Dataset entries section start

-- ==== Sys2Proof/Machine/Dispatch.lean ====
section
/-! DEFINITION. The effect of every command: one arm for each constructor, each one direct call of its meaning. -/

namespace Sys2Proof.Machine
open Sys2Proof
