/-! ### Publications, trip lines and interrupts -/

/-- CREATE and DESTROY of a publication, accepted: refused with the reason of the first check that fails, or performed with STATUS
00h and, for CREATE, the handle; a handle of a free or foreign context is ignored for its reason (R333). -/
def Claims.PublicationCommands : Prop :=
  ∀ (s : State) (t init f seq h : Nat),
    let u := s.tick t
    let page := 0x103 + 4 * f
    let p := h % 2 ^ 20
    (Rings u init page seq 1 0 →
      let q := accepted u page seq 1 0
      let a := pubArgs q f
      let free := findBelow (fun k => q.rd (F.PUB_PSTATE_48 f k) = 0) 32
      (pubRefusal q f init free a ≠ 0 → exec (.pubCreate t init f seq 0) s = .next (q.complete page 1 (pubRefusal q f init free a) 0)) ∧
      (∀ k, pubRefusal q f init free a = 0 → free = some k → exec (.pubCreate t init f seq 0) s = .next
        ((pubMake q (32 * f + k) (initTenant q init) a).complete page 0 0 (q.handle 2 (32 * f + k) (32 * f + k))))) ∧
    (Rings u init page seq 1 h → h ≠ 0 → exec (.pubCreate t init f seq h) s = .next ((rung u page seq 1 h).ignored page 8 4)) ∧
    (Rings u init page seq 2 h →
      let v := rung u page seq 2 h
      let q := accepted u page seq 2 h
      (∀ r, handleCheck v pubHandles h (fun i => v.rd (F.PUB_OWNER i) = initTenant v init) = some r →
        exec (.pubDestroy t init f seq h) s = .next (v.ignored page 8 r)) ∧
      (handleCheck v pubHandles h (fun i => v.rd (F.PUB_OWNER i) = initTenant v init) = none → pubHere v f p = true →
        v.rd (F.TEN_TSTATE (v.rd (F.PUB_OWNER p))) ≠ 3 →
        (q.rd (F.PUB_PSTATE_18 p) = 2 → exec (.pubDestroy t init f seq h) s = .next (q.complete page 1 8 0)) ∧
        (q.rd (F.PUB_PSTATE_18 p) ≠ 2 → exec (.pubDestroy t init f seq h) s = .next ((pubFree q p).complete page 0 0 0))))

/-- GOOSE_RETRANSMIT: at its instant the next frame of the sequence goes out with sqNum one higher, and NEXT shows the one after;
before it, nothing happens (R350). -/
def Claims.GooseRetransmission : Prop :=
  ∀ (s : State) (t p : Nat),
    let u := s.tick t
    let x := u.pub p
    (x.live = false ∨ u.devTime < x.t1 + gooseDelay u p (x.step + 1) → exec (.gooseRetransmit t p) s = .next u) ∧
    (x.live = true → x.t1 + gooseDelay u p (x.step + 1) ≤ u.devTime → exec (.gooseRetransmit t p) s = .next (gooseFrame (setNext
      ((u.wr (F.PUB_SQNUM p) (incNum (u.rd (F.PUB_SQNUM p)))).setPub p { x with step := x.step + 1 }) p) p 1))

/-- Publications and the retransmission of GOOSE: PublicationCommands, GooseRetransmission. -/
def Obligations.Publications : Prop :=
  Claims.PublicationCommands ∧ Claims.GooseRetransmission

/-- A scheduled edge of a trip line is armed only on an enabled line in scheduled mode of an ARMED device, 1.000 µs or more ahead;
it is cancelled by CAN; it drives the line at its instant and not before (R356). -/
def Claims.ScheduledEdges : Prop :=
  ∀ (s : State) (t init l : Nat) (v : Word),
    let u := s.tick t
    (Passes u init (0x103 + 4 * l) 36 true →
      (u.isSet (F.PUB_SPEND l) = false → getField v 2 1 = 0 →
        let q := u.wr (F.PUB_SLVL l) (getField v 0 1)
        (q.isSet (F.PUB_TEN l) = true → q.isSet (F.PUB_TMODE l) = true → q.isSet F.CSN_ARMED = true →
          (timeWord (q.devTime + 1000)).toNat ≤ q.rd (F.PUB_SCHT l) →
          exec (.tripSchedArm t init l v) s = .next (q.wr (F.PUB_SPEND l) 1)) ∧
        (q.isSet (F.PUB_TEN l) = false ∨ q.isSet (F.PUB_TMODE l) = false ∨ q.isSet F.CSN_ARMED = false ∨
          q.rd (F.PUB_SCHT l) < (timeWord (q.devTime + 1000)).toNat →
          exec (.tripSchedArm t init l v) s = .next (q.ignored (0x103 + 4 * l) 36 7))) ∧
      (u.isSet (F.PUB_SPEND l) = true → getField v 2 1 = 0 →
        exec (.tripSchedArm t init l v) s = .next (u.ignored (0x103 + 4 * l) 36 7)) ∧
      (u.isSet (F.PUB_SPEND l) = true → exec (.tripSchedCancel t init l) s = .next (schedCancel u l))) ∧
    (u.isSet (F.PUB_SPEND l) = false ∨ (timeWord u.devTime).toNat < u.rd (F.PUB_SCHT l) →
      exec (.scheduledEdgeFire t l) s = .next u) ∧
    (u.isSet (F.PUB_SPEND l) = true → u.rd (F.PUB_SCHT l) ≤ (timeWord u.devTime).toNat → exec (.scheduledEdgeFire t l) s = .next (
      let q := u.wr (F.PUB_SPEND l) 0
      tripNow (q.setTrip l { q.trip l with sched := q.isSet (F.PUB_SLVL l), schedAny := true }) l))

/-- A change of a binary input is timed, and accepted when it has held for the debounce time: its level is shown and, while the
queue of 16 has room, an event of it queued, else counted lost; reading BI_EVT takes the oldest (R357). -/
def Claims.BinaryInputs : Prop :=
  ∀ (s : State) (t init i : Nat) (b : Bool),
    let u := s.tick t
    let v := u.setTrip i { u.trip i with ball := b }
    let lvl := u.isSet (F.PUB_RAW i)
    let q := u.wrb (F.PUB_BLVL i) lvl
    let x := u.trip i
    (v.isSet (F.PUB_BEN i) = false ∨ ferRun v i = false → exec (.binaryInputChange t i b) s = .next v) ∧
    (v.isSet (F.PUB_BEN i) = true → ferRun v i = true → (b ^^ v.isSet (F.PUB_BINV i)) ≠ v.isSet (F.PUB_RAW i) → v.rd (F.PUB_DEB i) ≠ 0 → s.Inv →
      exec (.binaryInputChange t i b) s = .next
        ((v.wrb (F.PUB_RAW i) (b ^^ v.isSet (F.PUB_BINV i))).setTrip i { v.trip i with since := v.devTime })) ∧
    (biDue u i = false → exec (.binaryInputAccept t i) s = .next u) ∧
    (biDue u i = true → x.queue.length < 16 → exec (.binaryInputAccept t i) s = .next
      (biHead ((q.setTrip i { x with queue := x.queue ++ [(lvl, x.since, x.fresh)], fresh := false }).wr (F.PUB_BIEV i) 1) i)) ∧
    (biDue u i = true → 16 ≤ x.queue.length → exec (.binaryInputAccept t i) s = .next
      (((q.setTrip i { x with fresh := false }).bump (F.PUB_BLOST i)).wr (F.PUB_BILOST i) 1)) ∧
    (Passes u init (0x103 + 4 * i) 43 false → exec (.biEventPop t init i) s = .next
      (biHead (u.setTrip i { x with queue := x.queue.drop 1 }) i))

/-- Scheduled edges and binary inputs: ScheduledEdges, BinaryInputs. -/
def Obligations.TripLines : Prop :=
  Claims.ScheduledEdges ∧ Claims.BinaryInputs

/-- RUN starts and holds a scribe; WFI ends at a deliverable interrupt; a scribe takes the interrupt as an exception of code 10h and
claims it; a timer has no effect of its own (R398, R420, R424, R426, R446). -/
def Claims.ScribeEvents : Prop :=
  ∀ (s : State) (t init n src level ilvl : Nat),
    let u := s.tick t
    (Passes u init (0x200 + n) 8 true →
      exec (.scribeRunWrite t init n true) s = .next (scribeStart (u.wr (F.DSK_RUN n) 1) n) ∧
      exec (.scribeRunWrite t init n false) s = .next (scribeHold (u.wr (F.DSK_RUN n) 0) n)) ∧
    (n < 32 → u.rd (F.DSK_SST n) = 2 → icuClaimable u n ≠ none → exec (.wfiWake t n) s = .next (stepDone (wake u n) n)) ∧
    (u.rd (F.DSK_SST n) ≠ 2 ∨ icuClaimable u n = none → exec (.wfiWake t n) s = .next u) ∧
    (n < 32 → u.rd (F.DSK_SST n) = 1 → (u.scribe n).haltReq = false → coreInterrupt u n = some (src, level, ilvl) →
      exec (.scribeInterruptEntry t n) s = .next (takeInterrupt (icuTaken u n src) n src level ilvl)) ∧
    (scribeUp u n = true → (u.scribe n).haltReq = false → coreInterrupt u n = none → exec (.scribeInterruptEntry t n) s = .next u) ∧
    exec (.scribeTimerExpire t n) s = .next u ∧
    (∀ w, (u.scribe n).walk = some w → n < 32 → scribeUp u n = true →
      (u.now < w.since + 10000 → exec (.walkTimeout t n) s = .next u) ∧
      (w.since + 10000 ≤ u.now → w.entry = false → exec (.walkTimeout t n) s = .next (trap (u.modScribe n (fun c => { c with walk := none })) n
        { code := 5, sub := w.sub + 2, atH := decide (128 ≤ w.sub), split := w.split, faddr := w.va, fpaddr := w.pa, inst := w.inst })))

Dataset entries section end

#### [The problem]
Keep to the lines above, from the first one through the line where "performed with STATUS" appears, and copy them exactly.

#### [Problem solution]
-- ==== Sys2Proof/Machine/Dispatch.lean ====
section
/-! DEFINITION. The effect of every command: one arm for each constructor, each one direct call of its meaning. -/

namespace Sys2Proof.Machine
open Sys2Proof
/-! ### Publications, trip lines and interrupts -/

/-- CREATE and DESTROY of a publication, accepted: refused with the reason of the first check that fails, or performed with STATUS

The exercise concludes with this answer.